Tuesday, May 26, 2009

Shizophrenia

In The good person of Szechuan Brecht portrays the protagonist faced with contradictory demands of reality and morality. Schizophrenia is a natural reaction then: Shen Te develops the alter ego of Shui Ta, who steps in when the dictate of being good threatens to destroy Shen Te. "How can I be good," she asks, "when everything is so expensive?" The only rational response to a pathological world is pathological.

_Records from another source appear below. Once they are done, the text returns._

/-- Addresses of pages that applied POINTER records name last, by what names them. -/
def namedPages (recs : List JRec) : Tbl Nat :=
  recs.foldl (fun (t : Tbl Nat) r => match r with
    | .pointer slot ident ptr => if ptrKind ptr = 1 then t.put (ident * 2 ^ 16 + slot) (ptrAddr ptr) else t.del (ident * 2 ^ 16 + slot)
    | _ => t) []

/-- Slots of a superblock that applied records, or the journal's live pages, name. -/
def State.namedSlots (s : State) (i sb : Nat) (places : Tbl (Nat × Nat)) (pages : Tbl Nat) : Nat :=
  let at_ (a : Nat) : Bool := s.sbOfAddr a == some sb
  ((places.vals.filter fun p => at_ p.1).map (·.2)).foldl (· + ·) 0 + 8 * (pages.vals.filter at_).length +
    8 * ((s.jnl i).pages.filter fun p => p.2.2 != 0 && at_ p.2.2).length

/-- Close a superblock that was OPEN: every slot that nothing names is invalid. -/
def State.closeLeft (s : State) (i sb named : Nat) : State :=
  let total := s.unitsOf sb * unitStripes (s.sbMode sb) * s.sbK sb * 8
  let v := min named total
  let s1 := (s.addValid i ((v : Int) - s.sbValid sb)).addInvalid i (((total - v : Nat) : Int) - s.sbInvalid sb)
  let s2 := (s1.wrN (s.sbsAddr sb) 4 v).wrN (s.sbsAddr sb + 4) 4 (total - v)
  let wmax := (s.sbMembers sb).foldl (fun m b => max m (s.wear b)) 0
  let s3 := (s2.wrN (s.sbsAddr sb + 8) 8 s.stamp).wrN (s.sbsAddr sb + 0x14) 2 wmax
  (s3.setSbState sb sbClosed).journalSb sb sbClosed 0

/-- Close every superblock of an instance that the table shows OPEN and this head does not fill, and erase again
those whose erase was under way. -/
def State.closeLefts (s : State) (i : Nat) (recs : List JRec) : State :=
  let (s1, places) := s.namePlaces recs
  let pages := namedPages recs
  let l := s1.allSbs.filter fun sb => s1.sbInst sb == i && s1.sbState sb == sbOpen && (s1.openSb? sb).isNone
  let s2 := l.foldl (fun t sb => t.closeLeft i sb (s1.namedSlots i sb places pages)) s1
  (s2.ftl.erasing.filter fun e => s2.sbInst e.1 == i).foldl (fun t e => t.eraseMembers e.1) s2

/-! ### Replay (R197, R198, R396) -/

/-- Replay is over: what was open is closed, and the journal goes on above the last group applied. -/
def State.replayDone (s : State) (i : Nat) : State :=
  let j := s.jnl i
  let s1 := (s.modJnl i fun j => { j with replay := 4, rest := [], applied := [], nextJseq := j.lastApplied + 1 }).setPair
    (F.FTL_JNL_HARDENED_LO_JSEQ i) (F.FTL_JNL_HARDENED_HI_JSEQ i) j.lastApplied
  ((s1.closeLefts i j.applied).freePending i).retail i

/-- Apply groups in order as long as each is one above the last; gives those not reached. -/
def State.applyRun (s : State) : List JGroup → State × List JGroup
  | [] => (s, [])
  | g :: r => if g.jseq = (s.jnl g.inst).lastApplied + 1 then (s.applyGroup g).applyRun r else (s, g :: r)

/-- Replay has stopped: where a later journal page reads good past the stop, the partner is asked, or the instance is held. -/
def State.replayStop (s : State) (i : Nat) (rest : List JGroup) (later asked : Bool) : State :=
  let s1 := s.modJnl i fun j => { j with rest := rest }
  if !later && rest.isEmpty then s1.replayDone i
  else if s.efmoUp && !asked then (s1.modJnl i fun j => { j with replay := 2 }).send (.efmoGapRequest i ((s1.jnl i).lastApplied + 1))
  else (s1.modJnl i fun j => { j with replay := 3 }).raise F.FTL_RCL_ISR_JNL_GAP

/-- The page of an anchor block with the highest sequence whose CRC checks, with its block. -/
def bestAnchor (l : List (Nat × Nat × Option Bytes)) : Option (Nat × Nat × Nat × (Nat × Nat × Nat) × Bytes) :=
  l.foldl (fun best a => match a.2.2.bind anchorOf? with
    | none => best
    | some x => if best.all fun b => decide (b.2.1 < x.1) then some (a.1 % 2, x) else best) none

/-- Replay an instance from what its anchor blocks and journal pages hold. -/
def State.replay (s : State) (r : ReplayIn) : State :=
  let i := r.inst % 2
  let next (w : Nat) : Nat := (r.anchors.filter fun a => a.1 % 2 == w).foldl (fun m a => max m (a.2.1 + 1)) 0
  let (which, seq, tail, roots, holdup) := (bestAnchor r.anchors).getD (0, 0, 1, (0, 0, 0), zeros 32)
  let rd := readJournal (r.pages.filterMap fun p => p.2.bind (jpageOf? p.1))
  let n := rd.pages.foldl (fun m p => max m p.1) 0
  let s1 := s.modJnl i fun j => { j with
    anchorCur := which, anchorNext := (next 0, next 1), anchorSeq := seq, anchorTail := tail, replay := 1,
    lastApplied := tail - 1, nextPage := n + 1, goodTo := n, pages := rd.pages, rest := [], applied := [], fill := [], fillFirst := 0xFFFF }
  let s2 := if seq = 0 then s1
    else ((s1.setTreeRoot i 2 0 roots.1).setTreeRoot i 3 0 roots.2.1).setTreeRoot i 4 0 roots.2.2
  let s3 := s2.setPair (F.FTL_JNL_TAIL_LO_JSEQ i) (F.FTL_JNL_TAIL_HI_JSEQ i) tail
  let kind := leNat (slice holdup 0 1)
  let s4 := if i = s.headId then
      (s3.setFld F.CTL_HU_LAST_KIND (if kind < 3 then kind else 0)).setFld F.CTL_HU_LAST_MARGIN_J
        (if kind = 1 ∨ kind = 2 then leNat (slice holdup 2 2) else 0)
    else s3
  let groups := (rd.groups.map fun g => ({ inst := i, jseq := g.1, recs := g.2.1 } : JGroup)).dropWhile fun g => decide (g.jseq < tail)
  let (s5, rest) := s4.applyRun groups
  s5.replayStop i rest (rd.beyond (s5.jnl i).lastApplied) false

/-- Replay an instance from the operands that name it; one that nothing describes is empty. -/
def State.replayOf (s : State) (l : List ReplayIn) (i : Nat) : State :=
  s.replay ((l.find? fun r => r.inst == i).getD { inst := i, anchors := [], pages := [] })

/-! ### Entering PLAYING (R13, R40, R41) -/

def State.play (s : State) (own partner : Nat) : State :=
  ((s.setHead stPlaying).setFld F.GLB_CASTON_STATUS_STEP 0xE).setAnas own partner

/-- A cold pair start ends once both heads have sent READY. -/
def State.tryPair (s : State) : State :=
  if s.pairSt.starting = 1 ∧ s.pairSt.readySent ∧ s.pairSt.readyGot ∧ s.headState = stJoining then
    (s.modPair fun p => { p with starting := 0, readySent := false, readyGot := false }).play 1 2
  else s

/-- A solo start ends: what the head holds of both instances from mirroring is applied and adopted. -/
def State.soloUp (s : State) : State :=
  let s1 := (List.range 2).foldl (fun t i => (t.applyHeld i).modJnl i fun j => { j with mirrored := [] }) s.emptyMirror
  let s2 := (s1.modPair fun p => { p with starting := 0, rejoin := none }).setSolo true
  let s3 := (List.range 2).foldl (fun t i => t.adoptStaged i true) s2
  (s3.play 1 1).refreshCost

/-- Go on with a start once replays and claims are done; the home half of a cold pair start has been claimed before. -/
def State.startReady (s : State) : State :=
  let done (i : Nat) : Bool := (s.jnl i).replay == 4
  if s.headState ≠ stJoining then s
  else if !s.pairSt.coldClaimed then s
  else if s.pairSt.starting = 1 ∧ done s.headId ∧ !(s.pairSt.claims.any fun c => c.for_ == .cold) ∧ !s.pairSt.readySent then
    ((s.modPair fun p => { p with readySent := true }).send .efmoReady).tryPair
  else if s.pairSt.starting = 2 ∧ done 0 ∧ done 1 ∧ !(s.pairSt.claims.any fun c => c.for_ == .solo || c.for_ == .cold) then s.soloUp
  else s

/-- Go on with the journal of an instance another head wrote: the numbers of its pages are not known here, and go on
from a free one. -/
def State.takeJournal (s : State) (i : Nat) : State :=
  let (n, s1) := s.free 48
  let f := (s1.jnl i).lastApplied
  let s2 := s1.modJnl i fun j => { j with nextJseq := f + 1, nextPage := n + 1, goodTo := n, replay := 4, hold := false }
  (s2.setPair (F.FTL_JNL_HARDENED_LO_JSEQ i) (F.FTL_JNL_HARDENED_HI_JSEQ i) f).setPair
    (F.FTL_JNL_TAIL_LO_JSEQ i) (F.FTL_JNL_TAIL_HI_JSEQ i) (s2.jnl i).partnerTail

When Freud developed his theoretical system he acknowledged that there is an inherent contradiction between desire and reality (what he termed the dynamic aspect of a metapsychological inquiry). When later on in life desire is hampered by reality libido regresses to an earlier stage (Freud gives the example of fetishism), but this regression is unacceptable to the superego, which censors the desire and neurotic symptoms are the only way libido can find an expression. What Freud has missed is that psychological contradictions originate from social ones, the contradiction between desire and reality is secondary, the primary contradiction is between the dictates of authority and the reality it creates. Ruling ideas take on a universal character which transcends particular class rule, hence the individual is faced with the task of yielding to moral imperatives which reality makes impossible to follow. The pathologies of the individual mirror the pathologies of society, the resolution of the psychical dialectic is possible only by resolving the dialectics of society. Until then we can resist totality only by being consistently pathological. As Horkheimer and Adorno noted in Dialectics of enlightenment, the task of philosophy is to be naively consistent, believing the whole of ruling ideology: "She believes that division of labour serves humanity and that progress leads to freedom."